Exercise brief:
Write out the stretch of lines below that begins at the line with "simp only [doAct, relayOrder, held]" and ends at the line with "have due : nextAct", including both, exactly as given and nothing more.
+++ Records for the exercise
/-- The relay of an order that is no step takes it off the held orders and leaves only relays to do. -/
theorem relay_quick {s : State} {o : Order} {os : List Order} (only : OnlyRelays s) (held : s.drv.heldOrders = o :: os)
    (quick : isStep o s = false) :
    OnlyRelays (doAct .relay s) ∧ (doAct .relay s).drv.heldOrders = os ∧ (doAct .relay s).out = s.out ++ [.order o] ∧
      ∀ x, isStep x (doAct .relay s) = isStep x s := by
  obtain ⟨l, r, issued, hr⟩ := issueOrder_quick (s := { s with drv.heldOrders := os }) quick
  have relayed : doAct .relay s = endUse { s with
      drv.heldOrders := os, drv.lines := l, drv.record := r, out := s.out ++ [.order o] } := by
    simp only [doAct, relayOrder, held]
    rw [if_neg (by simpa [isStep] using quick), issued]
  obtain ⟨h1, h2, h3, h4, h5, h6, h7, h8, h9⟩ := only
  rw [relayed, endUse, if_pos (.inl h1)]
  exact ⟨⟨h1, h2, h3, h4, h5, h6, h7, h8, h9⟩, rfl, rfl, fun x => by cases x <;> simp [isStep, hr]⟩

/-- Orders that are no steps, held behind a step, are all relayed inside one command, in the order taken, however many
there are (R20, R121). -/
theorem settle_relays (os : List Order) {s : State} (only : OnlyRelays s) (held : s.drv.heldOrders = os)
    (quick : ∀ o ∈ os, isStep o s = false) :
    NothingDue (settle s) ∧ (settle s).drv.heldOrders = [] ∧ (settle s).out = s.out ++ os.map .order := by
  suffices ∀ n s, OnlyRelays s → s.drv.heldOrders = os → (∀ o ∈ os, isStep o s = false) → os.length ≤ n →
      NothingDue (settleN n s) ∧ (settleN n s).drv.heldOrders = [] ∧ (settleN n s).out = s.out ++ os.map .order from
    this _ s only held quick (by simp [settleActs, held])
  clear only held quick s
  induction os with
  | nil =>
    intro n s only held _ _
    have still : NothingDue s := by simpa [held] using nextAct_onlyRelays only
    rw [settleN_still n still]
    exact ⟨still, held, by simp⟩
  | cons o os ih =>
    intro n s only held quick hn
    obtain ⟨n, rfl⟩ : ∃ m, n = m + 1 := ⟨n - 1, by simp at hn; omega⟩
    have due : nextAct s = some .relay := by simpa [held] using nextAct_onlyRelays only
    obtain ⟨only', held', out', same⟩ := relay_quick only held (quick o (by simp))
    rw [settleN_act n due]
    simpa [out'] using ih n _ only' held' (fun x hx => by rw [same]; exact quick x (by simp [hx])) (by simpa using hn)

/-! ### Time -/

/-- Passing time moves the clock and the limiter's counters, and nothing else. -/
theorem advance_changes (dt : Nat) (s : State) :
    ∃ w i, advance dt s = { s with clock := s.clock + dt, drv.work := w, drv.idle := i } := by
  unfold advance
  dsimp only
  split
  · split
    · split <;> exact ⟨_, _, rfl⟩
    · exact ⟨_, _, rfl⟩
  · exact ⟨_, _, rfl⟩

/-- While the limiter is off, passing time moves the clock alone (R141). -/
theorem advance_off (dt : Nat) {s : State} (h : limiterOn s.svc.params = false) :
    advance dt s = { s with clock := s.clock + dt } := by
  simp [advance, h]

/-- While the limiter is off, a command begins with its time passed and nothing driven. -/
theorem begin_off (dt : Nat) {s : State} (h : limiterOn s.svc.params = false) :
    begin dt s = { s with clock := s.clock + dt, out := [] } := by
  simp [begin, advance_off dt h]

/-- A command's beginning moves the clock, the limiter's counters and the signals, and nothing else. -/
theorem begin_changes (dt : Nat) (s : State) :
    ∃ w i, begin dt s = { s with clock := s.clock + dt, drv.work := w, drv.idle := i, out := [] } := by
  obtain ⟨w, i, h⟩ := advance_changes dt s
  exact ⟨w, i, by simp [begin, h]⟩

/-- A timer's expiry never moves the clock back. -/
theorem beginAt_changes (t : Nat) (s : State) :
    ∃ w i, beginAt t s = { s with clock := max s.clock t, drv.work := w, drv.idle := i, out := [] } := by
  obtain ⟨w, i, h⟩ := advance_changes (t - s.clock) s
  exact ⟨w, i, by simp [beginAt, advanceTo, h]; omega⟩

/-! ### The drive port -/

/-- An order issued to the drive changes the drive port and is driven onto its cable. -/
theorem issueOrder_changes (o : Order) (s : State) :
    ∃ d, issueOrder o s = { s with drv := d, out := s.out ++ [.order o] } := by
  unfold issueOrder emit
  cases o <;> dsimp only <;> (try split) <;> exact ⟨_, rfl⟩

/-- A step issued changes the drive port and is driven onto its cable. -/
theorem issueStep_changes (o : Order) (m : Option Move) (s : State) :
    ∃ d, issueStep o m s = { s with drv := d, out := s.out ++ [.order o] } := by
  obtain ⟨d, h⟩ := issueOrder_changes o s
  exact ⟨_, by simp only [issueStep, h]; rfl⟩

/-- A completed step changes the drive port alone. -/
theorem completeStep_changes (st : Step) (s : State) : ∃ d, completeStep st s = { s with drv := d } := by
  unfold completeStep
  cases st.order <;> exact ⟨_, rfl⟩

/-- Lowering READ GATE changes the drive port and drives at most the gate's fall. -/
theorem lowerReadGate_changes (s : State) :
    ∃ d, lowerReadGate s = { s with drv := d, out := s.out } ∨
      lowerReadGate s = { s with drv := d, out := s.out ++ [.readGate false] } := by
  unfold lowerReadGate emit
  split
  · exact ⟨_, .inr rfl⟩
  · exact ⟨_, .inl rfl⟩

/-- Lowering WRITE GATE changes the drive port and drives at most the gate's fall. -/
theorem lowerWriteGate_changes (s : State) :
    ∃ d, lowerWriteGate s = { s with drv := d, out := s.out } ∨
      lowerWriteGate s = { s with drv := d, out := s.out ++ [.writeGate false] } := by
  unfold lowerWriteGate emit
  split
  · exact ⟨_, .inr rfl⟩
  · exact ⟨_, .inl rfl⟩

/-- A change of holder changes the drive port alone. -/
theorem setHolder_changes (h : Holder) (s : State) : ∃ d, setHolder h s = { s with drv := d } := by
  unfold setHolder markResting
  dsimp only
  split <;> exact ⟨_, rfl⟩

/-- A controller use's end changes the drive port alone. -/
theorem endUse_changes (s : State) : ∃ d, endUse s = { s with drv := d } := by
  unfold endUse
  split <;> exact ⟨_, rfl⟩

/-- A dropped re-seat changes the drive port alone. -/
theorem dropReseat_changes (s : State) : ∃ d, dropReseat s = { s with drv := d } := by
  unfold dropReseat
  split
  · split <;> exact ⟨_, rfl⟩
  · exact ⟨_, rfl⟩

/-- A RECOVERED end that meets the re-seat at the beginning of withholding drops that re-seat, starts the quiet interval
and serves the read; the holder and a step in flight stay as they are (R37; log 61). -/
theorem withholdServed_during_reseat {s : State} {w : Withhold} {t : Travel} (a : Addr)
    (hw : s.ctl.withhold = some w) (hh : s.drv.holder = .controller) (ht : s.drv.travel = some t)
    (hp : t.purpose = .reseatWithhold) :
    withholdServed a s = { s with
      ctl.withhold := none
      ctl.report := some ⟨w.addr, .recovered, min ((s.clock - w.begun) / Config.ms) 4095⟩
      ctl.op := some { newOp .servedRead a .awaitingMatch with matchDue := some (s.clock + Config.ms) }
      drv.travel := none
      drv.quietDue := some (s.clock + s.svc.params.quietInterval * Config.ms) } := by
  simp [withholdServed, closeWithhold, dropReseat, endUse, beginServed, hw, hh, ht, hp]

/-- Abandoning a capture changes the drive port and drives at most the gate's fall. -/
theorem abandonCapture_changes (s : State) :
    ∃ d, abandonCapture s = { s with drv := d, out := s.out } ∨
      abandonCapture s = { s with drv := d, out := s.out ++ [.readGate false] } := by
  unfold abandonCapture
  split
  · split
    · exact ⟨_, .inl rfl⟩
    · exact lowerReadGate_changes _
  · exact ⟨_, .inl rfl⟩

/-- Dropping a party's work changes the drive port and drives at most the gate's fall. -/
theorem dropWork_changes (s : State) :
    ∃ d, dropWork s = { s with drv := d, out := s.out } ∨
      dropWork s = { s with drv := d, out := s.out ++ [.readGate false] } := by
  obtain ⟨d, h⟩ := abandonCapture_changes { s with drv.travel := none, drv.episode := none }
  exact ⟨d, h⟩

/-- Giving up the drive changes the drive port and drives at most the gate's fall. -/
theorem giveUp_changes (s : State) :
    ∃ d, giveUp s = { s with drv := d, out := s.out } ∨
      giveUp s = { s with drv := d, out := s.out ++ [.readGate false] } := by
  unfold giveUp
  split
  · obtain ⟨d, h | h⟩ := dropWork_changes s
    · dsimp only
      rw [h]
      split
      · split <;> exact ⟨_, .inl rfl⟩
      · obtain ⟨e, he⟩ := setHolder_changes .nobody { s with drv := d, out := s.out }
        exact ⟨e, .inl (by rw [he])⟩
    · dsimp only
      rw [h]
      split
      · split <;> exact ⟨_, .inr rfl⟩
      · obtain ⟨e, he⟩ := setHolder_changes .nobody { s with drv := d, out := s.out ++ [.readGate false] }
        exact ⟨e, .inr (by rw [he])⟩
  · exact ⟨_, .inl rfl⟩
++++++
Written response:
    simp only [doAct, relayOrder, held]
    rw [if_neg (by simpa [isStep] using quick), issued]
  obtain ⟨h1, h2, h3, h4, h5, h6, h7, h8, h9⟩ := only
  rw [relayed, endUse, if_pos (.inl h1)]
  exact ⟨⟨h1, h2, h3, h4, h5, h6, h7, h8, h9⟩, rfl, rfl, fun x => by cases x <;> simp [isStep, hr]⟩

/-- Orders that are no steps, held behind a step, are all relayed inside one command, in the order taken, however many
there are (R20, R121). -/
theorem settle_relays (os : List Order) {s : State} (only : OnlyRelays s) (held : s.drv.heldOrders = os)
    (quick : ∀ o ∈ os, isStep o s = false) :
    NothingDue (settle s) ∧ (settle s).drv.heldOrders = [] ∧ (settle s).out = s.out ++ os.map .order := by
  suffices ∀ n s, OnlyRelays s → s.drv.heldOrders = os → (∀ o ∈ os, isStep o s = false) → os.length ≤ n →
      NothingDue (settleN n s) ∧ (settleN n s).drv.heldOrders = [] ∧ (settleN n s).out = s.out ++ os.map .order from
    this _ s only held quick (by simp [settleActs, held])
  clear only held quick s
  induction os with
  | nil =>
    intro n s only held _ _
    have still : NothingDue s := by simpa [held] using nextAct_onlyRelays only
    rw [settleN_still n still]
    exact ⟨still, held, by simp⟩
  | cons o os ih =>
    intro n s only held quick hn
    obtain ⟨n, rfl⟩ : ∃ m, n = m + 1 := ⟨n - 1, by simp at hn; omega⟩
    have due : nextAct s = some .relay := by simpa [held] using nextAct_onlyRelays only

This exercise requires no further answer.